-- ==== Sys2Proof/Machine/Parts/Wear.lean ====
section
/-!
DEFINITION. The wear ledger's accumulator, the tests and moves that service runs, and what is due (R547-R566).
-/

namespace Sys2Proof.Machine

/-- What the service subsystem holds beside its registers and MRAM. -/
structure Service where
  /-- the accumulator in Milliner SRAM, by the object offset of its fields (R547, R548) -/
  acc : Tab Nat
  /-- the dies' counts that the accumulator already holds, by object offset (R548) -/
  read : Tab Nat
  /-- how many of the thresholds 50, 20 and 10 have been reported for a channel (R556) -/
  told : Tab Nat
  /-- 1 + the time of a channel's last Zth probe and of its last self-test; 0 before the first -/
  probeAt : Tab Nat
  selfAt : Tab Nat
  /-- the last four Zth probes of a channel, newest first, and its first four, oldest first (R553); its Rds(on) samples so far (R552) -/
  zthLast : Tab (List Nat)
  zthFirst : Tab (List Nat)
  samples : Tab Nat
  /-- the pin whose thresholds each die tests next, and what each pin gave: type, rising and falling threshold in mV (R559) -/
  pinNext : Tab Nat
  pinThr : Tab (Nat × Nat × Nat)
  /-- when the dies' counts are read next, the last commit, whether a re-plan asks for one, and the next re-plan -/
  readDue : Nat
  lastCommit : Nat
  commitAsk : Bool
  replanDue : Nat
  /-- the relocation that waits for its copy: source, destination, whether the released engines are tested (R561) -/
  reloc : Option (Nat × Nat × Bool)
  /-- the channel test that WLG_TEST has asked for: whether it is a self-test, its channel, its deadline (R566) -/
  test : Option (Bool × Nat × Nat)
  /-- the power-on reset has been counted in BOOTS (R550) -/
  booted : Bool
deriving DecidableEq, Repr

/-- A new part. -/
def Service.reset : Service := ⟨[], [], [], [], [], [], [], [], [], [], 0, 0, false, 0, none, none, false⟩

end Sys2Proof.Machine
end

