-- ==== Sys2Proof/Machine/Regs.lean ====
section
/-!
DEFINITION. The set-up register map of R595 and R596: every register's BAR0 offset, its fields with their access
codes (R10) and its reset value (R597), and one named field `R.<REGISTER>_<FIELD>` for each field the chapters table.
-/

namespace Sys2Proof.Machine

/-- The access codes of R10. -/
inductive Acc where
  | rw | ro | wo | w1c | w1s | rwl | rc
deriving DecidableEq, Repr

/-- A named register field (R9): the BAR0 offset of instance `i`, `j` is `base + stride * i + stride2 * j`, and the
field lies at bit `lo` with `w` bits. -/
structure Fld where
  base : Nat
  stride : Nat
  stride2 : Nat
  lo : Nat
  w : Nat
deriving DecidableEq, Repr

/-- The BAR0 offset of instance `i`, `j` of the field's register (R596). -/
def Fld.off (f : Fld) (i j : Nat) : Nat := f.base + f.stride * i + f.stride2 * j

/-- One field of a row of the register map: its place and its access code (R10). -/
structure RegField where
  lo : Nat
  w : Nat
  acc : Acc
deriving DecidableEq, Repr

/-- One row of the register map (R596): `count` by `count2` instances, and the reset value of each (R597). -/
structure RegRow where
  base : Nat
  stride : Nat
  count : Nat
  stride2 : Nat
  count2 : Nat
  reset : Nat
  fields : List RegField
deriving DecidableEq, Repr

/-- The instance indexes of offset `off` in a row, where the row holds it. -/
def RegRow.index (row : RegRow) (off : Nat) : Option (Nat × Nat) :=
  if off < row.base then none else
  let d := off - row.base
  if row.count = 1 then (if d = 0 then some (0, 0) else none) else
  let i := d / row.stride
  let m := d % row.stride
  if i < row.count then
    if m = 0 then some (i, 0)
    else if row.count2 ≤ 1 then none
    else if m % row.stride2 = 0 ∧ m / row.stride2 < row.count2 then some (i, m / row.stride2) else none
  else none


/-! ### SYS -/

/-- `SYS_ID.PART` (R601). -/
def R.SYS_ID_PART : Fld := ⟨0x0, 0, 0, 0, 16⟩
/-- `SYS_ID.ORDER` (R601). -/
def R.SYS_ID_ORDER : Fld := ⟨0x0, 0, 0, 16, 4⟩
/-- `SYS_REV.LD` (R601). -/
def R.SYS_REV_LD : Fld := ⟨0x4, 0, 0, 0, 8⟩
/-- `SYS_REV.PDA` (R601). -/
def R.SYS_REV_PDA : Fld := ⟨0x4, 0, 0, 8, 8⟩
/-- `SYS_REV.PDB` (R601). -/
def R.SYS_REV_PDB : Fld := ⟨0x4, 0, 0, 16, 8⟩
/-- `SYS_SERIAL_LO.SERIAL` (R601). -/
def R.SYS_SERIAL_LO_SERIAL : Fld := ⟨0x8, 0, 0, 0, 32⟩
/-- `SYS_SERIAL_HI.SERIAL` (R601). -/
def R.SYS_SERIAL_HI_SERIAL : Fld := ⟨0xC, 0, 0, 0, 32⟩
/-- `SYS_RESET_CAUSE.POR` (R93). -/
def R.SYS_RESET_CAUSE_POR : Fld := ⟨0x10, 0, 0, 0, 1⟩
/-- `SYS_RESET_CAUSE.SUPPLY` (R93). -/
def R.SYS_RESET_CAUSE_SUPPLY : Fld := ⟨0x10, 0, 0, 1, 1⟩
/-- `SYS_RESET_CAUSE.EXT` (R93). -/
def R.SYS_RESET_CAUSE_EXT : Fld := ⟨0x10, 0, 0, 2, 1⟩
/-- `SYS_RESET_CAUSE.WDOG` (R93). -/
def R.SYS_RESET_CAUSE_WDOG : Fld := ⟨0x10, 0, 0, 3, 1⟩
/-- `SYS_RESET_CAUSE.SOFT` (R93). -/
def R.SYS_RESET_CAUSE_SOFT : Fld := ⟨0x10, 0, 0, 4, 1⟩
/-- `SYS_RESET_CAUSE.SAFE` (R93). -/
def R.SYS_RESET_CAUSE_SAFE : Fld := ⟨0x10, 0, 0, 5, 1⟩
/-- `SYS_RESET_CAUSE.JTAG` (R93). -/
def R.SYS_RESET_CAUSE_JTAG : Fld := ⟨0x10, 0, 0, 6, 1⟩
/-- `SYS_RESET_CAUSE.PARK_EXIT` (R93). -/
def R.SYS_RESET_CAUSE_PARK_EXIT : Fld := ⟨0x10, 0, 0, 7, 1⟩
/-- `SYS_RESET_CAUSE.RAIL` (R93). -/
def R.SYS_RESET_CAUSE_RAIL : Fld := ⟨0x10, 0, 0, 8, 4⟩
/-- `SYS_RESET_CAUSE.COUNT` (R93). -/
def R.SYS_RESET_CAUSE_COUNT : Fld := ⟨0x10, 0, 0, 16, 16⟩
/-- `SYS_RESET_CTRL.SOFT` (R94). -/
def R.SYS_RESET_CTRL_SOFT : Fld := ⟨0x14, 0, 0, 0, 1⟩
/-- `SYS_RESET_CTRL.KEY` (R94). -/
def R.SYS_RESET_CTRL_KEY : Fld := ⟨0x14, 0, 0, 8, 8⟩
/-- `SYS_WDOG.TIMEOUT` (R95). -/
def R.SYS_WDOG_TIMEOUT : Fld := ⟨0x18, 0, 0, 0, 16⟩
/-- `SYS_WDOG.EN` (R95). -/
def R.SYS_WDOG_EN : Fld := ⟨0x18, 0, 0, 16, 1⟩
/-- `SYS_WDOG_KICK.KEY` (R95). -/
def R.SYS_WDOG_KICK_KEY : Fld := ⟨0x1C, 0, 0, 0, 16⟩
/-- `SYS_LOCK.LOCK` (R601). -/
def R.SYS_LOCK_LOCK : Fld := ⟨0x20, 0, 0, 0, 1⟩
/-- `SYS_LOCK.KEY` (R601). -/
def R.SYS_LOCK_KEY : Fld := ⟨0x20, 0, 0, 8, 8⟩
/-- `SYS_LOCK_DENY.COUNT` (R601). -/
def R.SYS_LOCK_DENY_COUNT : Fld := ⟨0x24, 0, 0, 0, 16⟩
/-- `SYS_LOCK_ADDR.OFFSET` (R601). -/
def R.SYS_LOCK_ADDR_OFFSET : Fld := ⟨0x28, 0, 0, 0, 20⟩
/-- `SYS_LOCK_ADDR.REQ` (R601). -/
def R.SYS_LOCK_ADDR_REQ : Fld := ⟨0x28, 0, 0, 20, 2⟩
/-- `SYS_STRAP.LIMP0` (R55). -/
def R.SYS_STRAP_LIMP0 : Fld := ⟨0x40, 0, 0, 0, 3⟩
/-- `SYS_STRAP.LIMP1` (R55). -/
def R.SYS_STRAP_LIMP1 : Fld := ⟨0x40, 0, 0, 3, 3⟩
/-- `SYS_STRAP.LIMP2` (R55). -/
def R.SYS_STRAP_LIMP2 : Fld := ⟨0x40, 0, 0, 6, 3⟩
/-- `SYS_STRAP.LIMP3` (R55). -/
def R.SYS_STRAP_LIMP3 : Fld := ⟨0x40, 0, 0, 9, 3⟩
/-- `SYS_STRAP.LIMP4` (R55). -/
def R.SYS_STRAP_LIMP4 : Fld := ⟨0x40, 0, 0, 12, 3⟩
/-- `SYS_STRAP.LIMP5` (R55). -/
def R.SYS_STRAP_LIMP5 : Fld := ⟨0x40, 0, 0, 15, 3⟩
/-- `SYS_STRAP.LIMP6` (R55). -/
def R.SYS_STRAP_LIMP6 : Fld := ⟨0x40, 0, 0, 18, 3⟩
/-- `SYS_STRAP.LIMP7` (R55). -/
def R.SYS_STRAP_LIMP7 : Fld := ⟨0x40, 0, 0, 21, 3⟩
/-- `SYS_STRAP.HOLDT` (R55). -/
def R.SYS_STRAP_HOLDT : Fld := ⟨0x40, 0, 0, 24, 3⟩
/-- `SYS_STRAP.HOLDT_DIFF` (R55). -/
def R.SYS_STRAP_HOLDT_DIFF : Fld := ⟨0x40, 0, 0, 27, 1⟩
/-- `SYS_STRAP.HOLDT_B` (R55). -/
def R.SYS_STRAP_HOLDT_B : Fld := ⟨0x40, 0, 0, 28, 3⟩
/-- `SYS_STRAP_ERR.LIMP_INV` (R56). -/
def R.SYS_STRAP_ERR_LIMP_INV : Fld := ⟨0x44, 0, 0, 0, 8⟩
/-- `SYS_STRAP_ERR.HOLDT_INV_A` (R56). -/
def R.SYS_STRAP_ERR_HOLDT_INV_A : Fld := ⟨0x44, 0, 0, 8, 1⟩
/-- `SYS_STRAP_ERR.HOLDT_INV_B` (R56). -/
def R.SYS_STRAP_ERR_HOLDT_INV_B : Fld := ⟨0x44, 0, 0, 9, 1⟩
/-- `SYS_LIMP.ACT` (R65). -/
def R.SYS_LIMP_ACT : Fld := ⟨0x48, 0, 0, 0, 8⟩
/-- `SYS_LIMP.HOLD` (R65). -/
def R.SYS_LIMP_HOLD : Fld := ⟨0x48, 0, 0, 8, 8⟩
/-- `SYS_LIMP.ENTRY` (R65). -/
def R.SYS_LIMP_ENTRY : Fld := ⟨0x48, 0, 0, 16, 8⟩
/-- `SYS_HANDOVER.REQ` (R66). -/
def R.SYS_HANDOVER_REQ : Fld := ⟨0x4C, 0, 0, 0, 8⟩
/-- `SYS_HANDOVER.REFUSED` (R66). -/
def R.SYS_HANDOVER_REFUSED : Fld := ⟨0x4C, 0, 0, 8, 8⟩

※ ※ ※

Task — Your answer should be a single number: the count of lines in the entries that contain the word "value".

Answer below — 2